Output only the lines of the entries that follow, starting at the one with "def atH5 : State := micro atH4" and running down to the one with "decode 0x1300 = some", both included and unchanged.

(RAW DATA Opens)

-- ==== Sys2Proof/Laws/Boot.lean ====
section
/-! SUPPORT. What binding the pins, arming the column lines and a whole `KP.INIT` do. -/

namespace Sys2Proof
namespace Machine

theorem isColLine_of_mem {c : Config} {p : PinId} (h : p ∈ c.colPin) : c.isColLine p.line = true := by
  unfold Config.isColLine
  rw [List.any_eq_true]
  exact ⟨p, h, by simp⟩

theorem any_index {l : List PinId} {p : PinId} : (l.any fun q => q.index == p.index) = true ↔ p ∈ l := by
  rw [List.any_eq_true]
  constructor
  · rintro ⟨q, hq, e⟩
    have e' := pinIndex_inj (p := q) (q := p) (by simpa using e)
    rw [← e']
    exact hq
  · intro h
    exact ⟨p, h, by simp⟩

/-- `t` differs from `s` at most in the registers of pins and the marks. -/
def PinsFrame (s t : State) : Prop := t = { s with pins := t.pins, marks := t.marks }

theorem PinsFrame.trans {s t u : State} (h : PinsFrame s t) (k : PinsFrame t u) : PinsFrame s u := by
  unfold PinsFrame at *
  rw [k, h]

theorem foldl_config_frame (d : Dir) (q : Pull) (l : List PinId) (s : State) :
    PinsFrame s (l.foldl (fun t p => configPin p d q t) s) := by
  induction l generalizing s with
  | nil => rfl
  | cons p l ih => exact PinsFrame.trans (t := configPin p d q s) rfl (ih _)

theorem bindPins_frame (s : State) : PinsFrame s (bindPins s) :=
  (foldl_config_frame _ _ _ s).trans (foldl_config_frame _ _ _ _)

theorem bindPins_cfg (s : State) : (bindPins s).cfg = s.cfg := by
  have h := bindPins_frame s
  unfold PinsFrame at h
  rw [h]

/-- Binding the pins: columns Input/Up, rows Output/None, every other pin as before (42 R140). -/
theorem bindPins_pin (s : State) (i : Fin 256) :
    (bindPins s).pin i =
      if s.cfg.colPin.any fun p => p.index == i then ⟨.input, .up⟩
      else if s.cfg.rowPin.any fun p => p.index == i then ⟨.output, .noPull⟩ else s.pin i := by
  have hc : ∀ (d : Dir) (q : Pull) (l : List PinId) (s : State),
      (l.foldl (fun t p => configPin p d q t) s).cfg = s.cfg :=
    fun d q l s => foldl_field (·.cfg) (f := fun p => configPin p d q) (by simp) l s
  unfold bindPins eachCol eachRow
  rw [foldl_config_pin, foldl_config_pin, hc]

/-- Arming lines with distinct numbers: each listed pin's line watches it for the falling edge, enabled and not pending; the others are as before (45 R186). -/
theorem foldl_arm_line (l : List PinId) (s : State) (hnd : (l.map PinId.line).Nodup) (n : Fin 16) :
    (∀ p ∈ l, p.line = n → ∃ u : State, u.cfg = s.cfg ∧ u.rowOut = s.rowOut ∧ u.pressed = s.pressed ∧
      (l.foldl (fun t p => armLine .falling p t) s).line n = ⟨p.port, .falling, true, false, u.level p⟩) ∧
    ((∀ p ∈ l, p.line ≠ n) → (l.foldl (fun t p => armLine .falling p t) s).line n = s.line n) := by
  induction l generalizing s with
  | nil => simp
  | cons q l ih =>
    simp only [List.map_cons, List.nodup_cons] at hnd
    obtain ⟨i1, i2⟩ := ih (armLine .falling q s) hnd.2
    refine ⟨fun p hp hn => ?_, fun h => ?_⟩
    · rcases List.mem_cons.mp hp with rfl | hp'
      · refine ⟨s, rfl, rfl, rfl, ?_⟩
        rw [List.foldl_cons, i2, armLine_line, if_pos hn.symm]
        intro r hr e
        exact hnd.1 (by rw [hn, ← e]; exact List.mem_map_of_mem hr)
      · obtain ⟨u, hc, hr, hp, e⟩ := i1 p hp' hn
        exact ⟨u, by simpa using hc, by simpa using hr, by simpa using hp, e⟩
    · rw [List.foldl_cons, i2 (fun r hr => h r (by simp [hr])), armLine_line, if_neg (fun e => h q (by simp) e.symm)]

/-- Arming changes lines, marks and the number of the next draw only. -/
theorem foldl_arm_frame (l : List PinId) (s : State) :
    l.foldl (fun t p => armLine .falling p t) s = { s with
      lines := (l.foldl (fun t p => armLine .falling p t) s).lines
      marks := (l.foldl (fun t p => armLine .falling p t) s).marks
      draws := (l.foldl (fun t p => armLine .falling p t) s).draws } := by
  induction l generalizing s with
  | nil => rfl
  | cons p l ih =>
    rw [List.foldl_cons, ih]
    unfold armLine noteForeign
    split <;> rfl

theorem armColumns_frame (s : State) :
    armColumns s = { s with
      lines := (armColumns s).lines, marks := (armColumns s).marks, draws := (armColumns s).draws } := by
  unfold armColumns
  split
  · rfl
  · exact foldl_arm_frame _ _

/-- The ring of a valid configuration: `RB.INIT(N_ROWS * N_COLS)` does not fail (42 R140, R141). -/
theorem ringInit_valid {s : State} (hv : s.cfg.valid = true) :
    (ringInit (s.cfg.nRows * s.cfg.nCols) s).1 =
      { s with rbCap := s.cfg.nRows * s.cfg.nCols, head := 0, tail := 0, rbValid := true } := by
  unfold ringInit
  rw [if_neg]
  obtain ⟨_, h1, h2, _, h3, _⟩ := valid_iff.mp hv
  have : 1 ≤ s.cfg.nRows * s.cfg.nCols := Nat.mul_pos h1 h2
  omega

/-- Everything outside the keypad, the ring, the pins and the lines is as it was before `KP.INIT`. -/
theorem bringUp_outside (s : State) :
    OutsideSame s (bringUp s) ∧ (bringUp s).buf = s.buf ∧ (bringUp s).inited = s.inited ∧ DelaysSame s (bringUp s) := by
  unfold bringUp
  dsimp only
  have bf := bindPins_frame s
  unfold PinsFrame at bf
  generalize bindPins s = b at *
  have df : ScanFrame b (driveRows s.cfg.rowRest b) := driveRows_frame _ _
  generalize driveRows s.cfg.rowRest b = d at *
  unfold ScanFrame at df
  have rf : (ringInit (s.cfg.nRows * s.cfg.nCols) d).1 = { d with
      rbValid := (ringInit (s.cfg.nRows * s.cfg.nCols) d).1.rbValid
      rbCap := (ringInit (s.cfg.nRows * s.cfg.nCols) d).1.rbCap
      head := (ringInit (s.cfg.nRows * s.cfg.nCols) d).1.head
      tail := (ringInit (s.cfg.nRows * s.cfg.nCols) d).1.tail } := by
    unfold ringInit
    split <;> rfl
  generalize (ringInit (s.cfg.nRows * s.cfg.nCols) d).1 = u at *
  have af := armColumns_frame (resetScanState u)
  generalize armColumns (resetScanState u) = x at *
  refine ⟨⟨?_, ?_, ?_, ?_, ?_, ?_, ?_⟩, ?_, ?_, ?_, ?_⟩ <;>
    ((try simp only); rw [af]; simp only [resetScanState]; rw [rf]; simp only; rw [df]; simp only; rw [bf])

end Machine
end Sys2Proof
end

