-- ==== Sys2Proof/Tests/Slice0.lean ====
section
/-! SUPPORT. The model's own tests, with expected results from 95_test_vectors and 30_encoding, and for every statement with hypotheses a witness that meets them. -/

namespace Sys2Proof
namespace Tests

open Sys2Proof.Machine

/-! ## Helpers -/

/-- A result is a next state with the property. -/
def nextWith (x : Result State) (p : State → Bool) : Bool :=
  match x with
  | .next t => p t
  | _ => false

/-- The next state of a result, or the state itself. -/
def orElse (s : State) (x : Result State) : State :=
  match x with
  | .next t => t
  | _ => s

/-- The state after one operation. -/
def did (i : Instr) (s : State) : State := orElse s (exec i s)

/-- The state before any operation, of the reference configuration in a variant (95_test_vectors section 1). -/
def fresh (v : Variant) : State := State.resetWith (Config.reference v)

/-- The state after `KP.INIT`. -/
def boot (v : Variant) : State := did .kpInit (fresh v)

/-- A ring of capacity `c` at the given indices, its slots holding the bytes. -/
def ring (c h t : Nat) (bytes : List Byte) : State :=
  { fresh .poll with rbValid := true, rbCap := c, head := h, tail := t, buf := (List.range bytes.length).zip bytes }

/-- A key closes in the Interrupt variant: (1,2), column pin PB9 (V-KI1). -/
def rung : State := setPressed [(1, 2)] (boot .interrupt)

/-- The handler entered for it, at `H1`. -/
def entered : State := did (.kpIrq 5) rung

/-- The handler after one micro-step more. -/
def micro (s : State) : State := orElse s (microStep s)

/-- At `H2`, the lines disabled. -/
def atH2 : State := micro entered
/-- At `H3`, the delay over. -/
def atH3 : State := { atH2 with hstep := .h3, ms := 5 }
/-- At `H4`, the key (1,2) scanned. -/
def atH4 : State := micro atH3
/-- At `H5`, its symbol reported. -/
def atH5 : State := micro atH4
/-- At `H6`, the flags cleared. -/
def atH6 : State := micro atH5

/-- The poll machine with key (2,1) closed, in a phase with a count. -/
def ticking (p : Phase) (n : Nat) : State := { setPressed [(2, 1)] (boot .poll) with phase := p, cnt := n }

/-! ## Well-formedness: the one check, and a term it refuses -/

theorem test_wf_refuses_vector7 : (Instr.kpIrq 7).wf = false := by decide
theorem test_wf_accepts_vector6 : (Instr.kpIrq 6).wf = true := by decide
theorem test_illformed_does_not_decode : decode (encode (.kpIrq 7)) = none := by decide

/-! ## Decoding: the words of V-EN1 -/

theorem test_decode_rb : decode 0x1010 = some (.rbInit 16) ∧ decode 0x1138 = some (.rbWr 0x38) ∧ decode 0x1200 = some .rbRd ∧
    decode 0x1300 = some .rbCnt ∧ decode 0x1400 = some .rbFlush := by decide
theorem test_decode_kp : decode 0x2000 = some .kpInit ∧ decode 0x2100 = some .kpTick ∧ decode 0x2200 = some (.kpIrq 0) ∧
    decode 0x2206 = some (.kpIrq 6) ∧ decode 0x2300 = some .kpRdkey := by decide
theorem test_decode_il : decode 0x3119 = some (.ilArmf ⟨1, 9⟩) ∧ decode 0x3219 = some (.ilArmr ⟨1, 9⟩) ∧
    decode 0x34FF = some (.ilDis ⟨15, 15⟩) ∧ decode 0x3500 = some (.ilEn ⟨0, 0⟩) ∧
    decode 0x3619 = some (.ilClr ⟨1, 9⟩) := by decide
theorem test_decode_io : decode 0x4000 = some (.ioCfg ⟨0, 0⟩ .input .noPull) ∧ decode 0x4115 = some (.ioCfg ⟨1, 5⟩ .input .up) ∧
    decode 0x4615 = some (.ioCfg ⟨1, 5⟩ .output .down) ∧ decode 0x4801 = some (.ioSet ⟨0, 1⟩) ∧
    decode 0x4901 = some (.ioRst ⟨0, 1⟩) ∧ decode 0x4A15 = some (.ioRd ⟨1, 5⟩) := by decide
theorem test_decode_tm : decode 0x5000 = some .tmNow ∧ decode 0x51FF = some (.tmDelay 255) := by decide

(RAW DATA Closes)
(RAW DATA Opens)

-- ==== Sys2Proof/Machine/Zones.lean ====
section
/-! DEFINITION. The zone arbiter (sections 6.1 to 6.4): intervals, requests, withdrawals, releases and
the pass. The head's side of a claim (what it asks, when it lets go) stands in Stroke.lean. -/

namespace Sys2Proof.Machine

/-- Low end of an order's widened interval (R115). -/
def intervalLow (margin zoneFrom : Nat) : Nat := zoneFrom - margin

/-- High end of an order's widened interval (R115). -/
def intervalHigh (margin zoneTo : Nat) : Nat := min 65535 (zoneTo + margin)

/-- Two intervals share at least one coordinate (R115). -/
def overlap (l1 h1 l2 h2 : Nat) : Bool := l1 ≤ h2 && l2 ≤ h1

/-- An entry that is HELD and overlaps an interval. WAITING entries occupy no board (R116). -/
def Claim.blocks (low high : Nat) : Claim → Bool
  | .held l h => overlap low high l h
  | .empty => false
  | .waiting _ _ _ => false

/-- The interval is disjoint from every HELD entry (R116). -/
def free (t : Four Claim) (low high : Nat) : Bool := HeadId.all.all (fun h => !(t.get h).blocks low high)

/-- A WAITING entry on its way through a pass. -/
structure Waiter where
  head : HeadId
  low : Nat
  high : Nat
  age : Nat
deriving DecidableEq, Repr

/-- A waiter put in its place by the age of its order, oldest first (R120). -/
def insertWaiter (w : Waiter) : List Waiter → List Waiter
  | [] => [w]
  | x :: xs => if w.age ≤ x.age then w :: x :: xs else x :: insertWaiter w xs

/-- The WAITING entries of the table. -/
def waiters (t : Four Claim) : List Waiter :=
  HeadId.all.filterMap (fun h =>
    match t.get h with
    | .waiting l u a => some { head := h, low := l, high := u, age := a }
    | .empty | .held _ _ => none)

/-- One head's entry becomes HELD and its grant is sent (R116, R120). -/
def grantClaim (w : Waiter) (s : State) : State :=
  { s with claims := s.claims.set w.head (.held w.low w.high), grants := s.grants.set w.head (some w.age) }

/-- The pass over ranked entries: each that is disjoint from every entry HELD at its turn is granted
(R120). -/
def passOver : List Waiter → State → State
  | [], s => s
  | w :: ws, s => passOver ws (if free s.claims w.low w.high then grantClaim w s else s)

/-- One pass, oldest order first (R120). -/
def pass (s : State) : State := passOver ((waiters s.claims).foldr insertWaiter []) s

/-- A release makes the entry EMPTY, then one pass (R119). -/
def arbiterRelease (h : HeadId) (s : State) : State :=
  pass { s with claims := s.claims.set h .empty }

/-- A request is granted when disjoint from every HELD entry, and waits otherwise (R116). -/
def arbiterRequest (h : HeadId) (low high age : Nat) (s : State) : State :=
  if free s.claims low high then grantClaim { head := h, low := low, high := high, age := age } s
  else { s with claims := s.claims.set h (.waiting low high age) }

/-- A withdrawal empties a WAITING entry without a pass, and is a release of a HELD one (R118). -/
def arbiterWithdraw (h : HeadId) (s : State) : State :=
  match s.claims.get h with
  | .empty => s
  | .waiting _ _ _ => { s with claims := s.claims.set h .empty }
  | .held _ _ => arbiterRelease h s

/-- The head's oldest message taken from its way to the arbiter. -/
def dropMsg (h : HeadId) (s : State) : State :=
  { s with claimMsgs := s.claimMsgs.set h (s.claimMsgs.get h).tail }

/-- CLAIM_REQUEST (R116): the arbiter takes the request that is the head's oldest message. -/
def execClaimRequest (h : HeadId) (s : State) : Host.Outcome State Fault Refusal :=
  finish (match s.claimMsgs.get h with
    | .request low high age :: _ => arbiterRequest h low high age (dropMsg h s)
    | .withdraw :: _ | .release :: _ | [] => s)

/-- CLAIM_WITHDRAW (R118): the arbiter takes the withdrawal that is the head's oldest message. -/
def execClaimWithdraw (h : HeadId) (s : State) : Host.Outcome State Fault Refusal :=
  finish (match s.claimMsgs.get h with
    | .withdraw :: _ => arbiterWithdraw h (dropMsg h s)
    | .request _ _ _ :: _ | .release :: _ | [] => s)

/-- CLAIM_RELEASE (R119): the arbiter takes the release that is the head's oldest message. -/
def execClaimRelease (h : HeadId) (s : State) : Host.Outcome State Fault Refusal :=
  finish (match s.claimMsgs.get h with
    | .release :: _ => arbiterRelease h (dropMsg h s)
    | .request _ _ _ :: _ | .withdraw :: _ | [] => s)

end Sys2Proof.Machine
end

(RAW DATA Closes)

* SOLUTION FOR THIS PROBLEM:
def atH5 : State := micro atH4
/-- At `H6`, the flags cleared. -/
def atH6 : State := micro atH5

/-- The poll machine with key (2,1) closed, in a phase with a count. -/
def ticking (p : Phase) (n : Nat) : State := { setPressed [(2, 1)] (boot .poll) with phase := p, cnt := n }

/-! ## Well-formedness: the one check, and a term it refuses -/

theorem test_wf_refuses_vector7 : (Instr.kpIrq 7).wf = false := by decide
theorem test_wf_accepts_vector6 : (Instr.kpIrq 6).wf = true := by decide
theorem test_illformed_does_not_decode : decode (encode (.kpIrq 7)) = none := by decide

/-! ## Decoding: the words of V-EN1 -/

theorem test_decode_rb : decode 0x1010 = some (.rbInit 16) ∧ decode 0x1138 = some (.rbWr 0x38) ∧ decode 0x1200 = some .rbRd ∧
    decode 0x1300 = some .rbCnt ∧ decode 0x1400 = some .rbFlush := by decide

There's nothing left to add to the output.